── Recorded information

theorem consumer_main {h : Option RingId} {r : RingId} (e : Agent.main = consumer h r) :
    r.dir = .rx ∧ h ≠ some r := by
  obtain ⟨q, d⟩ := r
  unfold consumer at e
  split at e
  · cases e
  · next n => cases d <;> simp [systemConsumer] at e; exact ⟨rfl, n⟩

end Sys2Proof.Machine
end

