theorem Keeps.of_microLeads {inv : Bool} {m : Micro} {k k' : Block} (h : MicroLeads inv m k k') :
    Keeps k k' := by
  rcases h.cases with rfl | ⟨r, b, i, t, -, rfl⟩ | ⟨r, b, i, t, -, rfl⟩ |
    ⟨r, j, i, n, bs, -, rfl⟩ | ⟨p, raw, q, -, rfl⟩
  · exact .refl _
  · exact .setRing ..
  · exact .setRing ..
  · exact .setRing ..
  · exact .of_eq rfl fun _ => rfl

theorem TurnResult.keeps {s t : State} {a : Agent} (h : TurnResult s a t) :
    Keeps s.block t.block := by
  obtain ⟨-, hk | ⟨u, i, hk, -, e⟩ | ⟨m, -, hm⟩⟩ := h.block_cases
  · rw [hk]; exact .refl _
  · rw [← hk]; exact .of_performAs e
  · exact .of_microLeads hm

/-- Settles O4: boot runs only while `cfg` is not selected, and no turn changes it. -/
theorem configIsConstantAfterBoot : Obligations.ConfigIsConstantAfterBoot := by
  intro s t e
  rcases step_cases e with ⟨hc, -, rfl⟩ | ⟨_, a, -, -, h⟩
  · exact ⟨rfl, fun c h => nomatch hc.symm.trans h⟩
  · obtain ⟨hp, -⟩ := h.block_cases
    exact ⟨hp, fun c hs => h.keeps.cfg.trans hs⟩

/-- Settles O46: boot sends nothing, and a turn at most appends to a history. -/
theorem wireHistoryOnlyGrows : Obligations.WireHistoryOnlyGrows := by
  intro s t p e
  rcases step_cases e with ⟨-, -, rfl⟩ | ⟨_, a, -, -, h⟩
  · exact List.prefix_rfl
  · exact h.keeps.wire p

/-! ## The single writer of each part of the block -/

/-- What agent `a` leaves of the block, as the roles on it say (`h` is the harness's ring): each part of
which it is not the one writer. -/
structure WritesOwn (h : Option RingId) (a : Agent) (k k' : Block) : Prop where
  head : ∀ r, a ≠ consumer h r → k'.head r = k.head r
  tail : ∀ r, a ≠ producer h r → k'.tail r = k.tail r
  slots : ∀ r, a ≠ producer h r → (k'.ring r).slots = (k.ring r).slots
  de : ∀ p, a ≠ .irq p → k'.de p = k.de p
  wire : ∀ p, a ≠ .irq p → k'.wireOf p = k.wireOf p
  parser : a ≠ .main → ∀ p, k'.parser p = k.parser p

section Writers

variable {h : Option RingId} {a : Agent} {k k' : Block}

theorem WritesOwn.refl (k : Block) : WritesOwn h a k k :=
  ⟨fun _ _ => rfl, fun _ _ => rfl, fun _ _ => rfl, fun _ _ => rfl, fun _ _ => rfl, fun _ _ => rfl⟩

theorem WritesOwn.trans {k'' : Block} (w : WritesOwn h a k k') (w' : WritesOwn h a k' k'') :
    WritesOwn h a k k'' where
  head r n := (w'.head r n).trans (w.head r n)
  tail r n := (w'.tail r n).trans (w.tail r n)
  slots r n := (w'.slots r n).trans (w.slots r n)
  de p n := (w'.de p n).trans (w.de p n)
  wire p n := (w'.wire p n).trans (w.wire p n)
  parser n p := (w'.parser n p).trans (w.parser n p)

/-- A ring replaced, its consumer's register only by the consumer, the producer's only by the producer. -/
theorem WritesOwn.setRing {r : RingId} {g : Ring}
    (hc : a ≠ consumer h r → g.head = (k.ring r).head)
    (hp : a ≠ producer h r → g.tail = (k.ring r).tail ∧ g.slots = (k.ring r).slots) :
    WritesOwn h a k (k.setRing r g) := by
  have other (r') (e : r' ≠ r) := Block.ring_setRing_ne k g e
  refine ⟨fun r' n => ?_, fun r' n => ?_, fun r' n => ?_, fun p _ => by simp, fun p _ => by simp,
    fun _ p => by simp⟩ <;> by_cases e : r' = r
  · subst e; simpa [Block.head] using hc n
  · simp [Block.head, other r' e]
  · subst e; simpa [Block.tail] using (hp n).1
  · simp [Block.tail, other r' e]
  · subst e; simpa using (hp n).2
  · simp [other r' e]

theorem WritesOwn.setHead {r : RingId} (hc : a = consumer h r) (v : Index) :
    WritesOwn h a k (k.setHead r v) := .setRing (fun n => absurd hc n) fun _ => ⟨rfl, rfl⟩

────

- What is being asked: Reproduce word for word only the first line of the listing above and each line after it through the line with "slots : ∀ r, a".

- Task answer:
theorem consumer_main {h : Option RingId} {r : RingId} (e : Agent.main = consumer h r) :
    r.dir = .rx ∧ h ≠ some r := by
  obtain ⟨q, d⟩ := r
  unfold consumer at e
  split at e
  · cases e
  · next n => cases d <;> simp [systemConsumer] at e; exact ⟨rfl, n⟩

end Sys2Proof.Machine
end

theorem Keeps.of_microLeads {inv : Bool} {m : Micro} {k k' : Block} (h : MicroLeads inv m k k') :
    Keeps k k' := by
  rcases h.cases with rfl | ⟨r, b, i, t, -, rfl⟩ | ⟨r, b, i, t, -, rfl⟩ |
    ⟨r, j, i, n, bs, -, rfl⟩ | ⟨p, raw, q, -, rfl⟩
  · exact .refl _
  · exact .setRing ..
  · exact .setRing ..
  · exact .setRing ..
  · exact .of_eq rfl fun _ => rfl

theorem TurnResult.keeps {s t : State} {a : Agent} (h : TurnResult s a t) :
    Keeps s.block t.block := by
  obtain ⟨-, hk | ⟨u, i, hk, -, e⟩ | ⟨m, -, hm⟩⟩ := h.block_cases
  · rw [hk]; exact .refl _
  · rw [← hk]; exact .of_performAs e
  · exact .of_microLeads hm

/-- Settles O4: boot runs only while `cfg` is not selected, and no turn changes it. -/
theorem configIsConstantAfterBoot : Obligations.ConfigIsConstantAfterBoot := by
  intro s t e
  rcases step_cases e with ⟨hc, -, rfl⟩ | ⟨_, a, -, -, h⟩
  · exact ⟨rfl, fun c h => nomatch hc.symm.trans h⟩
  · obtain ⟨hp, -⟩ := h.block_cases
    exact ⟨hp, fun c hs => h.keeps.cfg.trans hs⟩

/-- Settles O46: boot sends nothing, and a turn at most appends to a history. -/
theorem wireHistoryOnlyGrows : Obligations.WireHistoryOnlyGrows := by
  intro s t p e
  rcases step_cases e with ⟨-, -, rfl⟩ | ⟨_, a, -, -, h⟩
  · exact List.prefix_rfl
  · exact h.keeps.wire p

/-! ## The single writer of each part of the block -/

/-- What agent `a` leaves of the block, as the roles on it say (`h` is the harness's ring): each part of
which it is not the one writer. -/
structure WritesOwn (h : Option RingId) (a : Agent) (k k' : Block) : Prop where
  head : ∀ r, a ≠ consumer h r → k'.head r = k.head r
  tail : ∀ r, a ≠ producer h r → k'.tail r = k.tail r
  slots : ∀ r, a ≠ producer h r → (k'.ring r).slots = (k.ring r).slots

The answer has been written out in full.